All you need is an extractAIC method.

>
> Roger
>
> url:    www.econ.uiuc.edu/~roger            Roger Koenker
> email    rkoenker at uiuc.edu            Department of Economics
> vox:     217-333-4558                University of Illinois
> fax:       217-244-6678                Champaign, IL 61820
>
>
> On Apr 13, 2006, at 2:41 PM, Jeffrey Racine wrote:
>
>> Hi.
>>
>> Background - I am working with a dataset involving around 750K
>> observations, where many of the variables (8/11) are unordered
>> factors.
>>
>> The typical model used to model this relationship in the literature
>> has
>> been a simple linear additive model, but this is rejected out of
>> hand by
>> the data.
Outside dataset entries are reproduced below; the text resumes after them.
-- ==== Sys2Proof/Machine/Agents.lean ====
section
/-! DEFINITION. The agents and their turns (00_scope R12, 20_memory R62): which of host, engine and reset moves, and what it does. -/

namespace Sys2Proof.Machine

/-- Whose turn it is. The schedule says; with none left an engine in a run moves, so that every run ends
(weak fairness, 41_echo_filter R136), and otherwise the host (log 4). -/
def nextTurn (s : State) : Turn :=
  match s.turns with
  | t :: _ => t
  | [] => if s.busy then .engine else .host

/-- One host step (00_scope R12): the next bus access of the script, or one poll of `WAIT`, which the host
repeats until the value read has `BUSY = 0` (30_encoding R86; log 19). A host with nothing left to do does
nothing (log 20). -/
def hostTurn (s : State) : Host.Outcome State Fault Refusal :=
  match s.script with
  | [] => .next s
  | .access a :: rest => hostAccess a { s with script := rest }
  | .wait :: rest => hostAccess (pollAccess s.cfg) (if s.busy then s else { s with script := rest })

/-- One step of the machine: the agent whose turn it is takes one atomic step (20_memory R62). A
configuration that breaks 00_scope R8 is refused (log 3). -/
def takeTurn (s : State) : Host.Outcome State Fault Refusal :=
  if s.cfg.wellFormed then
    match nextTurn s with
    | .host => hostTurn { s with turns := s.turns.tail }
    | .engine => .next (engineStep { s with turns := s.turns.tail })
    | .reset => .next (resetEvent { s with turns := s.turns.tail })
  else .refused .badConfiguration

/-- The state in which the host's very next step writes the command word `w` to `CMD` (log 5). -/
def placeCommand (s : State) (w : Word) : State :=
  { s with turns := .host :: s.turns, script := .access (commandAccess s.cfg w) :: s.script }

end Sys2Proof.Machine
end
I was asked to model this via kernel methods, but first
>> wanted
>> to play with the parametric specification out of curiosity.
>>
>> I thought it would be interesting to see what type of model
>> stepwise BIC
>> would yield, and have been playing with the step() function (on R-beta
>> due to the factor.scope() problem that has been fixed in the
>> patched and
>> beta version).
>>
>> I am running this on a 64bit box with 32GB of RAM and tons of swap,
>> but
>> am hitting the memory wall as occasionally memory needs grow to
>> ungodly
>> proportions (in the early iterations the program starts out around 8GB
>> but quickly grows to 15GB, then grows from there). This is not due
>> to my
>> using the beta version, as this also arises under R-2.2.1 for what
>> that
>> is worth.
>>
>> My question is whether or not there is some simple way to
>> substantially
>> reduce the memory footprint for this procedure. I took a look at
>> previous posts for step() and memory issues, but still wonder whether
>> there might be a switch or possibly better way of constructing my
>> model
>> that would overcome the memory issues.
>>
>> I include the code below, and any comments or suggestions would be
>> most
>> welcome (besides `what type of idiot lets information criteria
>> determine
>> their model ;-)')
>>
>> Thanks ever so much in advance.
>>
>> -- Jeff
>>
>> ---- Begin ----
>>
>> ## Read in the full data set (n=745466 observations)
>>
>> data <- read.table("../data_header.dat",header=TRUE)
>>
>> ## Create a data frame with all categorical variables declared as
>> ## unordered factors
>>
>> data <- data.frame(logrprice=data$logrprice,
>>                    cgt=factor(data$cgt),
>>                    cag=factor(data$cag),
>>                    gstann=factor(data$gstann),
>>                    fhogann=factor(data$fhogann),
>>                    gstfhog=factor(data$gstfhog),
>>                    luc=factor(data$luc),
>>                    municipality=factor(data$municipality),
>>                    time=factor(data$time),
>>                    distance=data$distance,
>>                    logr=data$logr,
>>                    loginc=data$loginc)
>>
>> ## Estimate a simple linear model (used repeatedly in the literature,
>> ## fails the most simple of model specification tests e.g.,
>> ## resettest())
>>
>> model.linear <- lm(logrprice~.,data=data)
>>
>> ## Now conduct stepwise (BIC) regression using the step() function in
>> ## the stats library. The lower model is the unconditional mean of y,
>> ## the upper having polynomials of up to order 6 in the three
>> ## continuous covariates, with interaction among all variables of
>> ## order 2.
>>
>> n <- nrow(data)
>>
>> model.bic <- step(model.linear,
>>                   scope=list(
>>                     lower=~ 1,
>>                     upper=~ (.
>>                              +I(logr^2)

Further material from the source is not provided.